Cowen slams Kenny as O'Dea survives motion

Taoiseach Brian Cowen tonight accused Fine Gael leader Enda Kenny of launching a no confidence motion in Willie O’Dea to prove he was up to being party chief.

Cowen slams Kenny as O'Dea survives motion

Taoiseach Brian Cowen tonight accused Fine Gael leader Enda Kenny of launching a no confidence motion in Willie O’Dea to prove he was up to being party chief.

In a scathing attack, Mr Cowen questioned the timing of the debate just a week after journalist George Lee’s dramatic exit from politics, suggesting it was a diversion.

Embattled Defence Minister Mr O’Dea, who faces allegations he perjured himself in a sworn statement, survived a Dáil vote by 80 votes to 69 following a heated debate between the Government and opposition.

The Taoiseach asked why the matter was not raised last month, while Mr O’Dea used his speech to poke fun at Mr Kenny.

“So why are we debating it this week?,” Mr Cowen said.

“Is it because of the traumas Deputy Kenny and his party endured last week?

“Is the leader of Fine Gael trying to divert attention from his crisis by foisting a drama on to somebody else?

“Is he tabling motions of no confidence because he is afraid that if he doesn’t another party will and the leader of Fine Gael will be seen as once again being behind the curve?”

Mr Cowen said the debate was a waste of valuable hours at a time when there were more pressing issues to be dealt with.

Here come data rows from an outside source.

-- ==== Sys2Proof/Machine/Ops.lean ====
section
/-!
DEFINITION. Operations shared by the commands: the completion of a card and the release of its job record (R10, R34),
waking from standby (R160), wipes (R48), the cipher core's arbiter (R32, R33), and the append queue with its refusals
(R131, R132).
-/

namespace Sys2Proof.Machine

open Sys2Proof

/-! ## Completion -/

/-- The counters of the status page after a completion (R23, R34). -/
def PageFigures.count (f : PageFigures) (g : Group) (status : Status) : PageFigures :=
  let f := match g, status.good with
    | .m, true => { f with jobsOkM := bump32 f.jobsOkM }
    | .m, false => { f with jobsRefusedM := bump32 f.jobsRefusedM }
    | .c, true => { f with jobsOkC := bump32 f.jobsOkC }
    | .c, false => { f with jobsRefusedC := bump32 f.jobsRefusedC }
  match status with
  | .tagBad => { f with tagFailures := bump32 f.tagFailures }
  | .replay | .tooOld => { f with replays := bump32 f.replays }
  | _ => f

/-- The exchange memory after a completion of card `n`: status and notes, result fields (zero unless the status is OK or
ALREADY_APPLIED), and for OK the output bytes over the payload range (R10, R17). -/
def completionMemory (m : List Host.Cell) (n : CardNo) (fields : List (Nat × Nat)) (status : Status) (notes : BitVec 16)
    (values : List Nat) (outputAt : Nat) (output : List Byte) : List Host.Cell :=
  let m := Memory.writeBytes m (cardBase n + 8) (leBytes 2 status.code ++ leBytes 2 notes.toNat)
  let m := (layFields fields (if status.good then values else [])).foldl
    (fun m f => Memory.writeBytes m (cardBase n + f.1) f.2) m
  if status = .ok ∧ rangeInBuffer outputAt output.length = true then Memory.writeBytes m outputAt output else m

/-- A completion of card `n`, in one update: memory, card state, done map, ALERT and counters (R10, R13, R34, R35). -/
def State.completeCard (s : State) (n : CardNo) (fields : List (Nat × Nat)) (notify : Bool) (status : Status)
    (notes event : BitVec 16) (values : List Nat) (outputAt : Nat) (output : List Byte) : State :=
  s.onPort fun p =>
    { p with
      memory := completionMemory p.memory n fields status notes values outputAt output
      cards := p.cards.set n .done
      doneMap := if notify then p.doneMap ||| (1 <<< n.val) else p.doneMap
      alert := p.alert ||| notes ||| event
      figures := p.figures.count (cardGroup n) status }

/-- The request was made by the job. -/
def Request.byJob (r : Request) (j : JobId) : Bool :=
  match r with
  | .slotUnwrap _ => false
  | .lane x | .use x => x == j

/-- The operation was granted to the job. -/
def CoreOp.byJob (o : CoreOp) (j : JobId) : Bool :=
  match o with
  | .slotUnwrap _ _ => false
  | .packageTag x _ | .stageUnwrap x _ | .sign x _ | .check x _ | .decipher x _ => x == j

/-- The cipher core once a job has ended: its request leaves the arbiter, and the result of its operation in flight will
be discarded (R32, R48). -/
def Cipher.dropJob (c : Cipher) (j : JobId) : Cipher :=
  { c with waiting := c.waiting.filter fun r => !r.byJob j
           running := c.running.map fun r => if r.op.byJob j then { r with discarded := true } else r }

/-- The cipher core once a slot's opening has ended early: its request leaves the arbiter, and the result of its unwrap
in flight will be discarded (R50). -/
def Cipher.dropSlot (c : Cipher) (i : SlotId) : Cipher :=
  { c with waiting := c.waiting.filter fun r => r != .slotUnwrap i
           running := c.running.map fun r => match r.op with
             | .slotUnwrap x _ => if x = i then { r with discarded := true } else r
             | _ => r }

/-- The record of job `j`, holding `x`, freed: it leaves the lane, the pending lists, the arbiter and its handle's write
list (R34, R40, R64, R90). -/
def State.freeRecord (s : State) (j : JobId) (x : Job) : State :=
  let s := s.onEngine fun e =>
    { e with jobs := e.jobs.set j none
             lane := if e.lane = some j then none else e.lane
             laneWaiting := e.laneWaiting.filter (· != j) }
  let s := s.onSlots fun t => { t with host := mapVector (fun u => { u with list := u.list.filter (· != j) }) t.host }
  let s := s.onCipher fun c => c.dropJob j
  if x.kind = .check ∨ x.kind = .package then
    s.onEntry x.writeHandle fun e => { e with writeList := e.writeList.filter fun w => w.owner != some j }
  else s

/-- Job `j` completes with a status and, where the status carries results, their values (R10, R34). -/
def State.finishJob (s : State) (j : JobId) (status : Status) (values : List Nat) : State :=
  match s.job j with
  | none => s
  | some x =>
    (s.completeCard x.card (resultFields x.kind) x.notify status x.notes (completionEvent x.kind status x.notes) values
      x.rangeOffset x.output).freeRecord j x

/-! ## Waking, wipes, uses -/

/-- The part leaves standby, if it was in it (R160). -/
def State.wake (s : State) : State :=
  if s.supply.activity = .standby then
    s.onSupply fun p => { p with activity := .active, standbyCount := 0, levelChanged := false }
  else s

/-- A wipe of an OPEN slot begins: its key material is cleared and it is CLOSING (R48). -/
def State.wipe (s : State) (i : SlotId) : State :=
  match s.slotState i with
  | .opened _ _ _ _ => s.setSlotState i (.closing s.time.milli)
  | _ => s

/-- A SIGN or CHECK completes: touched is set for OK (R69); if it had passed step 2 of R46, the idle timer returns to 0,
and AUTO_CLOSE wipes the slot (R46, R47). -/
def State.finishUse (s : State) (j : JobId) (status : Status) (values : List Nat) : State :=
  match s.job j with
  | none => s
  | some x =>
    let s := s.finishJob j status values
    let s := if status = .ok then s.onEntry x.handle fun e => { e with touched := true } else s
    if x.matched then
      let s := s.resetIdle x.slotNo
      if x.autoClose then s.wipe (.host x.slotNo) else s
    else s

/-- The steps of a use at which it still needs the key of its slot (R48). -/
def JobStep.needsKey : JobStep → Bool
  | .slotQueue | .counterWait | .signWait | .signRun | .checkWait | .checkRun | .decipherWait | .decipherRun => true
  | _ => false

/-- The front use of a slot that still needs its key completes with the status of a wipe's cause (R48, R50, R51). -/
def State.failFrontUse (s : State) (i : Fin 4) (status : Status) : State :=
  match (s.slot i).list.head? with
  | none => s
  | some j =>
    match s.job j with
    | none => s
    | some x =>
      if (x.kind = .sign ∨ x.kind = .check) ∧ x.step.needsKey = true then s.finishUse j status [] else s

/-! ## The cipher core -/

/-- The key material a slot holds. -/
def State.keyIn (s : State) (i : SlotId) : List Byte :=
  match s.slotState i with
  | .opened _ _ _ k => k
  | _ => []

/-- The core begins an operation. -/
def State.runCore (s : State) (op : CoreOp) : State := s.onCipher fun c => { c with running := some ⟨op, false⟩ }

/-- A class-3 operation begins for a use: its key is read from its slot, and its group is the last group (R33, R72). -/
def State.grantUse (s : State) (j : JobId) (x : Job) : State :=
  let key := s.keyIn (.host x.slotNo)
  let s := s.onCipher fun c => { c with lastGroup := x.group }
  match x.step with
  | .signWait => (s.runCore (.sign j key)).setStep j .signRun
  | .checkWait => (s.runCore (.check j key)).setStep j .checkRun
  | .decipherWait => (s.runCore (.decipher j key)).setStep j .decipherRun
  | _ => s

/-- The arbiter grants a request: its operation begins (R32). -/
def State.grant (s : State) (r : Request) : State :=
  match r with
  | .slotUnwrap i =>
    match s.slotState i with
    | .unwrapping _ _ _ m => s.runCore (.slotUnwrap i m)
    | _ => s
  | .lane j =>
    match s.job j with
    | none => s
    | some x =>
      match x.step with
      | .tagWait second => (s.runCore (.packageTag j (s.keyIn .package))).setStep j (.tagRun second)
      | .unwrapWait => (s.runCore (.stageUnwrap j (s.keyIn .package))).setStep j .unwrapRun
      | _ => s
  | .use j =>
    match s.job j with
    | none => s
    | some x => s.grantUse j x

/-- The request is a class-3 use of the group. -/
def State.isUseOf (s : State) (g : Group) (r : Request) : Bool :=
  match r with
  | .use j => (s.job j).any fun x => x.group = g
  | _ => false

/-- The waiting request that the arbiter grants next (R33). -/
def State.pickRequest (s : State) : Option Request :=
  let w := s.cipher.waiting
  let class1 := w.find? fun r => match r with
    | .slotUnwrap _ => true
    | _ => false
  let class2 := w.find? fun r => match r with
    | .lane _ => true
    | _ => false
  let useM := w.find? (s.isUseOf .m)
  let useC := w.find? (s.isUseOf .c)
  let class3 := if s.cipher.lastGroup = .m then useC.or useM else useM.or useC
  (class1.or class2).or class3

/-- A request arrives: it is granted at once by an idle core, and otherwise waits (R32). -/
def State.requestCore (s : State) (r : Request) : State :=
  if s.cipher.running.isNone then s.grant r else s.onCipher fun c => { c with waiting := c.waiting ++ [r] }

/-- The core falls idle, and the arbiter grants one of the requests waiting then (R32, R33; log entry 10). -/
def State.coreIdle (s : State) : State :=
  let s := s.onCipher fun c => { c with running := none }
  match s.pickRequest with
  | none => s
  | some r => (s.onCipher fun c => { c with waiting := c.waiting.erase r }).grant r

/-! ## The append queue -/

/-- The jobs waiting COUNTER on a handle complete STORE_FAULT (R67, R75). -/
def State.failCounterWaiters (s : State) (h : HandleNo) : State :=
  allJobs.foldl (fun s j => match s.job j with
    | some x => if x.step = .counterWait ∧ x.handle = h then s.finishUse j .storeFault [] else s
    | none => s) s

/-- The jobs waiting COUNTER on a handle are released, to be judged again (R67, R75). -/
def State.releaseCounterWaiters (s : State) (h : HandleNo) : State :=
  allJobs.foldl (fun s j => match s.job j with
    | some x => if x.step = .counterWait ∧ x.handle = h then s.setStep j .slotQueue else s
    | none => s) s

The Taoiseach said it “owes more to Deputy Kenny’s need to prove to his TDs that he is, in the words of Deputy Coveney, ’up to the job’ than it does to any real concern or reservation about the running and administration of the Department of Defence”.

Mr O’Dea was forced to make a statement to the Dáil on Tuesday night over allegations he perjured himself in a sworn statement.

The Limerick-based TD outlined why he denied in an affidavit that he told a local journalist a Sinn Fein councillor owned a property in the city used as a brothel.

Mr O’Dea said his recollection of what he said in the interview was mistaken, and that he corrected the error when he realised it.

Mr Cowen said he supported his minister and that the controversy had no bearing on his responsibilities in Government.

He also said perjury did not apply and it was despicable to suggest it did.

Mr O’Dea poked fun at Mr Kenny and said the no confidence motion had nothing to do with what he had said regarding the Limerick councillor.

“Rather it has to do with Enda Kenny’s recent declaration to his parliamentary party in the aftermath of the George Lee debacle that ’what I’m going to do now is be myself’.

“All I can say is whoever advised Deputy Kenny to be himself couldn’t have given him worse advice.”

Earlier, Mr Kenny said it beggars belief that anybody could say that a man owns a brothel and then forget it.

He also said Minister O’Dea could not say his actions had no bearing on his Government work.

“You broke it (the law), as deputy, and as minister. You say it’s an honest mistake.

“There is no division between the person I see there as a deputy, as a citizen, as a minister,” Mr Kenny said.

“You are the Holy Trinity in one. You know you’re wrong here.”

Earlier Eamon Ryan gave a chronological account of the events surrounding the controversy and then said the Dail should be debating the issue of the need to create jobs.

But Labour leader Eamon Gilmore later hit out at the Communications Minister and questioned whether there would be anything the Greens would not do to stay in office.